GIVEN RECORDS Block Start
/-! ## Overrun (R265, R266) -/

/-- The bytes of a copy stage not yet written: of its packets, and of a collective's tiles (R265, R342). -/
def State.copyLeft (s : State) (i : Interval) : Nat :=
  (s.packets.filter fun p => p.inStage i.handle i.stage).foldl (fun n p => n + p.left) 0
  + ((s.colls.filter fun k => s.collInterval k i).foldl (fun n k =>
      n + ((List.range k.plan.length).zip k.plan).foldl (fun n (j, st) =>
        if st.stage = some i.stage then
          n + (if st.begun then (k.queue.filter fun q => q.1 == j).foldl (fun n q => n + q.2.len) 0
               else st.sends.foldl (fun n x => n + x.len) 0)
        else n) 0) 0)
/-- A walker task has a step that it has not begun. -/
def Task.stepsAhead (k : Task) : Bool :=
  recf k.rcd 230 230 == 1 && (k.fresh || decide ((if k.stepBegun then k.step + 1 else k.step) < topSteps k.topb))
/-- Work of a stage on an engine that cannot end within the present slot (R265). -/
def State.pastEnd (s : State) (c : Nat) (i : Interval) : Bool :=
  match s.bu.bookings.find? fun b => b.handle == i.handle with
  | none => false
  | some b =>
    match b.stage? i.stage with
    | none => false
    | some g =>
      if g.ended then false
      else if c < 768 then
        let k := s.core c
        let left := (k.mxe.queue.filter fun m => m.stage == some i.stage && !m.done &&
          (match SMap.find? k.slots m.slot with
           | some t => t.bhnd == i.handle
           | none => false)).foldl (fun n m => n + (match m.running with
              | some t => t + 1 - s.cyc
              | none => m.span)) 0
        decide (64 < left) || (k.slots.any fun (_, t) => t.bhnd == i.handle && t.stepsAhead)
          || k.deque.any fun d => d.bh == i.handle && recf d.rcd 230 230 == 1
      else if c < 864 then decide (64 * Config.copyRate < s.copyLeft i)
      else if 928 ≤ c then
        s.colls.any fun k => s.collInterval k i && k.plan.any fun st => st.rctx == some i.stage && !st.begun
      else false
/-- Walker tasks under a booking begin no step before cycle `t` (R266). -/
def State.holdWalkers (s : State) (core : Nat) (h : BitVec 32) (t : Nat) : State :=
  s.updCore core fun c => { c with slots := c.slots.map fun (sl, k) =>
    (sl, if k.bhnd = h ∧ recf k.rcd 230 230 = 1 then { k with stepHold := some t } else k) }
/-- A stage stops in the interval `i` of a calendar: no further step of a collective begins in it (R266). -/
def State.stopIn (s : State) (c : Nat) (i : Interval) : State :=
  s.setCal c ((s.cal c).map fun j => if j = i then { j with stopped := true } else j)
/-- The start of a continuation of a stage on calendar `c` (R261, R266). -/
def State.continueOn (s : State) (c key : Nat) (g : Stage) (inst : Nat) : Option Nat :=
  if s.entries c ≥ Config.calEntries then none else s.fitOn key g inst (Config.horizon + 1) (s.slot + 2)
/-- The overrun of one interval in the first cycle of its last slot (R266): the state and whether the stage's end grew. -/
def State.overrun (s : State) (c : Nat) (i : Interval) : State × Bool :=
  match s.bu.bookings.find? fun b => b.handle == i.handle with
  | none => (s, false)
  | some b =>
    match b.stage? i.stage with
    | none => (s, false)
    | some g =>
      let key := ctxKey b.part b.fn
      let l := s.slot
      if s.slotOk key g g.rinst (l + 1) && decide (i.len < 8191) then
        let s := s.setCal c ((s.cal c).map fun j => if j = i then { j with len := j.len + 1 } else j)
        (s.updStage i.handle i.stage fun g => { g with fin := l + 2 }, true)
      else
        let n := if c < 864 ∧ 768 ≤ c then (s.copyLeft i + 64 * Config.copyRate - 1) / (64 * Config.copyRate) else min g.dur 64
        match s.continueOn c key { g with dur := n } g.rinst with
        | none => (s.cancelBooking i.handle .nofit, false)
        | some st =>
          let d : Int := (st : Int) - (l + 1 : Nat)
          let s := (s.stopIn c i).addInterval i.handle i.stage g g.rinst st n
          let start := ((g.start : Int) + d).toNat
          let s := s.updStage i.handle i.stage fun g => { g with fin := st + n, start := start, hold := 64 * st }
          let s := s.reportStart i.handle i.stage start d
          (if c < 768 then s.holdWalkers c i.handle (64 * st) else s, true)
GIVEN RECORDS Block End
WHAT YOU WILL DO. Each line above with the word "that" must be returned.

YOUR SOLUTION.
/-- A walker task has a step that it has not begun. -/
/-- Work of a stage on an engine that cannot end within the present slot (R265). -/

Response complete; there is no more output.